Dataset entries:
_ _ _

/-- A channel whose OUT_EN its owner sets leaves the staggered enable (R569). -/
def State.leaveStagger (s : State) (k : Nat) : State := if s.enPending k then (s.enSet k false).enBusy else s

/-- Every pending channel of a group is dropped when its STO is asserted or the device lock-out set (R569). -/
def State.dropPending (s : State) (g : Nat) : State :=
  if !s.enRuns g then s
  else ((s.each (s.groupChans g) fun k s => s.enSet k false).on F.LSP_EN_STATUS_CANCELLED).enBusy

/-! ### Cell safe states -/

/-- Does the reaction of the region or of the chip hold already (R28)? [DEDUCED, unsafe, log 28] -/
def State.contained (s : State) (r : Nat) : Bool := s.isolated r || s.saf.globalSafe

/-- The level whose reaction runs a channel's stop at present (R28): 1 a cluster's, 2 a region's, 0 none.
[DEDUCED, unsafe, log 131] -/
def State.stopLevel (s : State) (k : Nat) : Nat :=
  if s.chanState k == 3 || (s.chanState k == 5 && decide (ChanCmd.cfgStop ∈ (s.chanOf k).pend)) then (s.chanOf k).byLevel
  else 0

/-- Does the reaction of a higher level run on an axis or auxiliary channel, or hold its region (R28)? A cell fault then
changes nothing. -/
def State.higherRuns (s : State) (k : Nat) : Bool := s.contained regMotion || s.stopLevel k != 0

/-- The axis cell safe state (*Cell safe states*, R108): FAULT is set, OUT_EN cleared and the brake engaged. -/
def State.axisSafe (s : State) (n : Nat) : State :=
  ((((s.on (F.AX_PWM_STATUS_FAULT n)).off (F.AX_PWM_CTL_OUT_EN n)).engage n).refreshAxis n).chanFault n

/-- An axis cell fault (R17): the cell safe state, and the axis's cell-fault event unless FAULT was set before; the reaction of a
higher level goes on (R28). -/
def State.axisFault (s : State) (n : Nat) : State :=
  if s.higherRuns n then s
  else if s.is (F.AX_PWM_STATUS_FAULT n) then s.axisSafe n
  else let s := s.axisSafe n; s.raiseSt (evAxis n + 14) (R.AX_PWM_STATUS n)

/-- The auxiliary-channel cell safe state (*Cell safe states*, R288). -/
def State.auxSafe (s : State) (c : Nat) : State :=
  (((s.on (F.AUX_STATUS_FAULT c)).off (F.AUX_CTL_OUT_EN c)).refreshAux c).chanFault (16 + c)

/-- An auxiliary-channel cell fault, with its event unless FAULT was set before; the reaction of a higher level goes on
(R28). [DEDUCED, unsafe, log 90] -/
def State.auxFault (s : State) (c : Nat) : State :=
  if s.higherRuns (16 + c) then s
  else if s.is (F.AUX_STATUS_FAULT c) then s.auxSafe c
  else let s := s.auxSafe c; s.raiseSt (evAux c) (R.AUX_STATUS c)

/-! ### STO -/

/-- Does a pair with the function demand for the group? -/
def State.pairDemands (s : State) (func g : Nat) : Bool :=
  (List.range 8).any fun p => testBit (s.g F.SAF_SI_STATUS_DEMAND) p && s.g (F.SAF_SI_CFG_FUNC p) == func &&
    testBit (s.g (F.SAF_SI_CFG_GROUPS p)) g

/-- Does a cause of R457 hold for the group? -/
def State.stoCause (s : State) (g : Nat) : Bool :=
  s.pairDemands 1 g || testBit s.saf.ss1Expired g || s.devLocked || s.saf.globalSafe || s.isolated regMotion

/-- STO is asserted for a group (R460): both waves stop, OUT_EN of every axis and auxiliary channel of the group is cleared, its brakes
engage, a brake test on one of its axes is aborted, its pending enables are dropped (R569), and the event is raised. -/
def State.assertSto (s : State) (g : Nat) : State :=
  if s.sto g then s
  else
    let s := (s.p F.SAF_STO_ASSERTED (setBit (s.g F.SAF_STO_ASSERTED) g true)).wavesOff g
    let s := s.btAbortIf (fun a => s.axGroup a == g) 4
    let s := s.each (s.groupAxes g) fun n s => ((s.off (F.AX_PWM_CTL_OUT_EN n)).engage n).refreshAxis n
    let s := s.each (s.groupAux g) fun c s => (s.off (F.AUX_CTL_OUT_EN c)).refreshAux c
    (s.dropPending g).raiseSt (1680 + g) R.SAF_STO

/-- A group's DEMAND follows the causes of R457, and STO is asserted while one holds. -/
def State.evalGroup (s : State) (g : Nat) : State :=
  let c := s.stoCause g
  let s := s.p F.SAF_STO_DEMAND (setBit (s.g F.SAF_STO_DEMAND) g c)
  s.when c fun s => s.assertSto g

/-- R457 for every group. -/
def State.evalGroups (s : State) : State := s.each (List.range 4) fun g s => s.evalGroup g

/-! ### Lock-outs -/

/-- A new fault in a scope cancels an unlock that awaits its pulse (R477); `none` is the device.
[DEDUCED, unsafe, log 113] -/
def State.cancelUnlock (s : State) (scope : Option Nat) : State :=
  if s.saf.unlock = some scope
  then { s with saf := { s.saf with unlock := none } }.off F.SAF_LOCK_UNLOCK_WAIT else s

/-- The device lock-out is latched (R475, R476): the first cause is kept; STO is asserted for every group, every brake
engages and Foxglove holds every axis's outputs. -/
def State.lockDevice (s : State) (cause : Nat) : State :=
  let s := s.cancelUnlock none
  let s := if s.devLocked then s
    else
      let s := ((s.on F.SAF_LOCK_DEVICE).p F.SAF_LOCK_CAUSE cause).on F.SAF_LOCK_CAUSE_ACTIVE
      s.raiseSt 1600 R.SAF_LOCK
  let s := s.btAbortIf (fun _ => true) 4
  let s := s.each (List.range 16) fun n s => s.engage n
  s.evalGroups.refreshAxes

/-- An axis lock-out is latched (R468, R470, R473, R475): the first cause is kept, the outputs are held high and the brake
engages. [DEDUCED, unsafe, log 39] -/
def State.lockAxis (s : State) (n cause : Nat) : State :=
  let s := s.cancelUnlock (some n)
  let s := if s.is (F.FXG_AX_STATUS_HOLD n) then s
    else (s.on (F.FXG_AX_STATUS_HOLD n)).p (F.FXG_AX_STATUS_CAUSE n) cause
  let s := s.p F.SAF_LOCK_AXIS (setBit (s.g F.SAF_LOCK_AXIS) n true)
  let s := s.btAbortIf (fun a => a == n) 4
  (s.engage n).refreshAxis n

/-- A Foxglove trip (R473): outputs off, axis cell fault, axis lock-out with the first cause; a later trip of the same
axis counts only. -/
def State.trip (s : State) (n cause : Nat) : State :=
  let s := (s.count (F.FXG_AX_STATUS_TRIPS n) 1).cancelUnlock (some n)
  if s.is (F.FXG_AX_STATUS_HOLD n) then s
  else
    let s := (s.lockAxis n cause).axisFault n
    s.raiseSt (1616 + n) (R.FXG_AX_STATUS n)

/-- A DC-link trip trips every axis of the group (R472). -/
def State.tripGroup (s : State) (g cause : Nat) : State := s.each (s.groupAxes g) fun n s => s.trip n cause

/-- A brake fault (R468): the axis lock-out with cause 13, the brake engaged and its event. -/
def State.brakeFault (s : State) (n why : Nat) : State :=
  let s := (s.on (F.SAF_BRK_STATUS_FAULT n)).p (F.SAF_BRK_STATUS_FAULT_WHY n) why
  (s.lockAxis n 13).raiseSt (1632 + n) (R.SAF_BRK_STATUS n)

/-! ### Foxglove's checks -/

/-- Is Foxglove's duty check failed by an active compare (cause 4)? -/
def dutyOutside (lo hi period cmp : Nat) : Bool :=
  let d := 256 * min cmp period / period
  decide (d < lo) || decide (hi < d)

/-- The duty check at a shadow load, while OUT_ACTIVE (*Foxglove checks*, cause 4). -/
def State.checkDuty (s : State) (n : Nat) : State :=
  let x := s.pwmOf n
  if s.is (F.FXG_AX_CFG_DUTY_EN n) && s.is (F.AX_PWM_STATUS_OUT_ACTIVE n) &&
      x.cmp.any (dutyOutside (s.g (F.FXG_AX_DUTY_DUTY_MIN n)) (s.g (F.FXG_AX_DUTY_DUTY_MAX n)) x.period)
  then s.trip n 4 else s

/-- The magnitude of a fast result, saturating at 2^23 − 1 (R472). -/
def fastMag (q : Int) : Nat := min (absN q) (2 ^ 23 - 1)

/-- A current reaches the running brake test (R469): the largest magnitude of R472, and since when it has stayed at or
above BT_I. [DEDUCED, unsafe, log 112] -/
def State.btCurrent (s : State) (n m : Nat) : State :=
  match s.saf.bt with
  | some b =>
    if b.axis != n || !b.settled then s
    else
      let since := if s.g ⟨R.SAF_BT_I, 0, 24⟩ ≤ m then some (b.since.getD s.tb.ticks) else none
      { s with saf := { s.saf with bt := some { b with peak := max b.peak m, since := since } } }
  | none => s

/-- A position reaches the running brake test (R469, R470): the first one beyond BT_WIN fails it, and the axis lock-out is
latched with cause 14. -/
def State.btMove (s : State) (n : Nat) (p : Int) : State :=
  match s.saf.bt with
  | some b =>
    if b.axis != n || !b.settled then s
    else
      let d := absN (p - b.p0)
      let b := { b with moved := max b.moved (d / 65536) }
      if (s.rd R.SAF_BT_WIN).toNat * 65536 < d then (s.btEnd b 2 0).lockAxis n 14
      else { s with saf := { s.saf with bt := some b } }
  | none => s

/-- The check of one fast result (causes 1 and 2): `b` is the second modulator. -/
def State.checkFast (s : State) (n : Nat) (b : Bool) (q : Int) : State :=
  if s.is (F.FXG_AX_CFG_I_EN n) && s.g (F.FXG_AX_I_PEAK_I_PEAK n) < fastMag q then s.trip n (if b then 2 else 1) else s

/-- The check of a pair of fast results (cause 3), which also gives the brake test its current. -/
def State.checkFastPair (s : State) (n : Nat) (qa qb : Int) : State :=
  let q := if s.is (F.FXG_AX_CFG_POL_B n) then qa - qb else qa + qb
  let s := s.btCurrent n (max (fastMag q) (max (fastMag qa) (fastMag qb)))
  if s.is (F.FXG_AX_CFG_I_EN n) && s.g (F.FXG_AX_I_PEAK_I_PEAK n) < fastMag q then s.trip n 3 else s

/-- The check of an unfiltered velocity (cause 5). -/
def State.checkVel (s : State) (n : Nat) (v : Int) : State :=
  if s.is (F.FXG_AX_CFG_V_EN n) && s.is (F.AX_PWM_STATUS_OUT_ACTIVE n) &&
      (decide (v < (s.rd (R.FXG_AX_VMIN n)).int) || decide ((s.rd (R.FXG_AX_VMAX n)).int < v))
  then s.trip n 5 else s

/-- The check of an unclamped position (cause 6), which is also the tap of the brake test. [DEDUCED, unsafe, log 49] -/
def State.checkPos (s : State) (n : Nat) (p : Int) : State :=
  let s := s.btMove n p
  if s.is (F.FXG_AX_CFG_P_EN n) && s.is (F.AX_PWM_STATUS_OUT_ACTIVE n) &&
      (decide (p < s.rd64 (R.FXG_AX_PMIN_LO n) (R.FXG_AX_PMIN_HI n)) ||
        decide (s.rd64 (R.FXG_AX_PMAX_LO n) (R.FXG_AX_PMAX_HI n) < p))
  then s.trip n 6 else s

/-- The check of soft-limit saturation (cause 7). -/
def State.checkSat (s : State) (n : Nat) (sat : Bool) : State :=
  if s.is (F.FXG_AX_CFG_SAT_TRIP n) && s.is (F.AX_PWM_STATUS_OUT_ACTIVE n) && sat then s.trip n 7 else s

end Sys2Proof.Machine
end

_ _ _

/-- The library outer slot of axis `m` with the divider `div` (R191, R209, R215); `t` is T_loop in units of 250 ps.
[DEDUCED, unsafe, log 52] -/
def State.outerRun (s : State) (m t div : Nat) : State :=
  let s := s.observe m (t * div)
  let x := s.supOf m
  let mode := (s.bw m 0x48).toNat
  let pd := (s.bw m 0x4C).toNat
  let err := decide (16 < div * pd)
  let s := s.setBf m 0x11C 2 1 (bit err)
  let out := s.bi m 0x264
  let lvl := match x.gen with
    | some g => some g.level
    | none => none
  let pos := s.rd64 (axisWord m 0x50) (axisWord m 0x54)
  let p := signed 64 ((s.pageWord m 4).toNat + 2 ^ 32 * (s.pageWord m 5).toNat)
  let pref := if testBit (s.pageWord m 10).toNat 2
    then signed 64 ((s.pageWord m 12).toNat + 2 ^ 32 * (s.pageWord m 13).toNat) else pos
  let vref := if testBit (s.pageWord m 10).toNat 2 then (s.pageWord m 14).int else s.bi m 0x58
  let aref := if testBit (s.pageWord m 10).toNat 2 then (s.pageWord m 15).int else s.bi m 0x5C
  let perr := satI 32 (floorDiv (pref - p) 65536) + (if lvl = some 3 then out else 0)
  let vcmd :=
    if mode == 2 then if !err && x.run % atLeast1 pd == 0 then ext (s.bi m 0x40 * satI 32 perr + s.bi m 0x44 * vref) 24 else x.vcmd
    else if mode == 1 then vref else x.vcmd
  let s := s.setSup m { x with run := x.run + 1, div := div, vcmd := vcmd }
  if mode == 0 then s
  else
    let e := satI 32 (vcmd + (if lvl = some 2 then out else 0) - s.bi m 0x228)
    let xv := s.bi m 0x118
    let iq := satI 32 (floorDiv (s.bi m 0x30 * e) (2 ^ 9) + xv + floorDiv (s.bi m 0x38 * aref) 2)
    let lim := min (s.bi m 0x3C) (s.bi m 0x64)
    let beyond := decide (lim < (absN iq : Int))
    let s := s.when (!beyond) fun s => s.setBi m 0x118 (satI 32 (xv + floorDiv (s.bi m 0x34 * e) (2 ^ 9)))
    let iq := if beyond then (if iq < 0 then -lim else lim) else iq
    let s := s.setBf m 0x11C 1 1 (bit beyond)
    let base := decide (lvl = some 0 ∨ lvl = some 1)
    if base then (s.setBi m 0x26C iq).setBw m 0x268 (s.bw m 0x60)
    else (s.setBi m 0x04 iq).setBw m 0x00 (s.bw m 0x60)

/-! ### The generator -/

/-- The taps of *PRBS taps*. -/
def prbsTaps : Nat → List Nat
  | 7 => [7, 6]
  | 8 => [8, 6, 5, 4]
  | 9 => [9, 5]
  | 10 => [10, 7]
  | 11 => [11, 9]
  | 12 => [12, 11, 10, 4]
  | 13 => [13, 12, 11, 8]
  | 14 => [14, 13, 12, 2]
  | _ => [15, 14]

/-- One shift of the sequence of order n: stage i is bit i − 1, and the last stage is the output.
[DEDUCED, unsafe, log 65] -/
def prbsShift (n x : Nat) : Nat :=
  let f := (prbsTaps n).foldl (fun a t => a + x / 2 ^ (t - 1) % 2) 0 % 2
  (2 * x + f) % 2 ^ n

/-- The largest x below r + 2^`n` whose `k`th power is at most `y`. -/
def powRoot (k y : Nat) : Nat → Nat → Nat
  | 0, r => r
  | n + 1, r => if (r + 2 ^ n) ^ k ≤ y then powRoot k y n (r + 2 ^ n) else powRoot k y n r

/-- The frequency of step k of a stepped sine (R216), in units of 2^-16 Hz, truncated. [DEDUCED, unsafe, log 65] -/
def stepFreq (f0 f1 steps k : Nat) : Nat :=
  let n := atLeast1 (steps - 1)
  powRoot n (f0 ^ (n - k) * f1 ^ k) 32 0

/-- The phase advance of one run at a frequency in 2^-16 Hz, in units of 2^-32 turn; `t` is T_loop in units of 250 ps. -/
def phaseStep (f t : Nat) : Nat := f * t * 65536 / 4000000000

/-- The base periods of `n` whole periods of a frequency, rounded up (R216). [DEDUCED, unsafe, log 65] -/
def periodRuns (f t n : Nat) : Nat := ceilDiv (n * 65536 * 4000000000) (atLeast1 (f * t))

_ _ _

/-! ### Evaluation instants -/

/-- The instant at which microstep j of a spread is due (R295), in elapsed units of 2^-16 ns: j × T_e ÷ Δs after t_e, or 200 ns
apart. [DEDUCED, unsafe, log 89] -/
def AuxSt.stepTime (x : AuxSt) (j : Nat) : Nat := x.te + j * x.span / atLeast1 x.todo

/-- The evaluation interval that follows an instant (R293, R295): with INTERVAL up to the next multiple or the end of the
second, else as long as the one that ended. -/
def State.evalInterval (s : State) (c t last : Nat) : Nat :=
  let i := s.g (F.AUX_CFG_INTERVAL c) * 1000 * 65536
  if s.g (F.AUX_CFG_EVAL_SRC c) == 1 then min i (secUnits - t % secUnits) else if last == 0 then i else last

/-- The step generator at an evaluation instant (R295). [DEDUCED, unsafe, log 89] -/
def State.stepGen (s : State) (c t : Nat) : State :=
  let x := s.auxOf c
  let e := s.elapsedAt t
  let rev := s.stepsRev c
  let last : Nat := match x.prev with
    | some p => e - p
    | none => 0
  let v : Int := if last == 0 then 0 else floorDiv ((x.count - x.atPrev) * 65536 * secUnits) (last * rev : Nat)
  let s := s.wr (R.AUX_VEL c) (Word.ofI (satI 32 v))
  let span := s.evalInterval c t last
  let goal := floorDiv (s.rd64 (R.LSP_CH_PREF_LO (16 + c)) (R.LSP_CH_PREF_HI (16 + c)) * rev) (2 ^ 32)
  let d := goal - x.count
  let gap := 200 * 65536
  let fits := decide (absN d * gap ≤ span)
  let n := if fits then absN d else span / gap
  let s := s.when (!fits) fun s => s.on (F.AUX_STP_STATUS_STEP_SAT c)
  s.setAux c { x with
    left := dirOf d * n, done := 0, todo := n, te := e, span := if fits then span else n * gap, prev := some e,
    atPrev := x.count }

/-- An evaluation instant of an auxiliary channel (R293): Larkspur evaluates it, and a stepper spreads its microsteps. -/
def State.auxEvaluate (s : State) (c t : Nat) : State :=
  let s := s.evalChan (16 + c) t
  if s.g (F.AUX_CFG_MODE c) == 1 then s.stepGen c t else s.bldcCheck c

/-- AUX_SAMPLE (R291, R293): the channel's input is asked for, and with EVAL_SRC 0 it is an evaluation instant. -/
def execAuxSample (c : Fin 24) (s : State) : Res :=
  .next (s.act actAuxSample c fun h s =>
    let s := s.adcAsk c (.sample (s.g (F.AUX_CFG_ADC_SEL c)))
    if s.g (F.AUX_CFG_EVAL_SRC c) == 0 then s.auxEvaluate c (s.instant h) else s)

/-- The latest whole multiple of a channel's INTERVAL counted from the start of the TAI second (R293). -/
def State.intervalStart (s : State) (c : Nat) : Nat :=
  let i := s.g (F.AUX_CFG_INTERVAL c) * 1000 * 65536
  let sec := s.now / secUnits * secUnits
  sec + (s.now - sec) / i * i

_ _ _

- **Assignment**
Your answer should consist solely of the lines above from the line with "def State.evalGroup (s" to the line with "every group. -/", both included, reproduced exactly.

- **Written response**
def State.evalGroup (s : State) (g : Nat) : State :=
  let c := s.stoCause g
  let s := s.p F.SAF_STO_DEMAND (setBit (s.g F.SAF_STO_DEMAND) g c)
  s.when c fun s => s.assertSto g

/-- R457 for every group. -/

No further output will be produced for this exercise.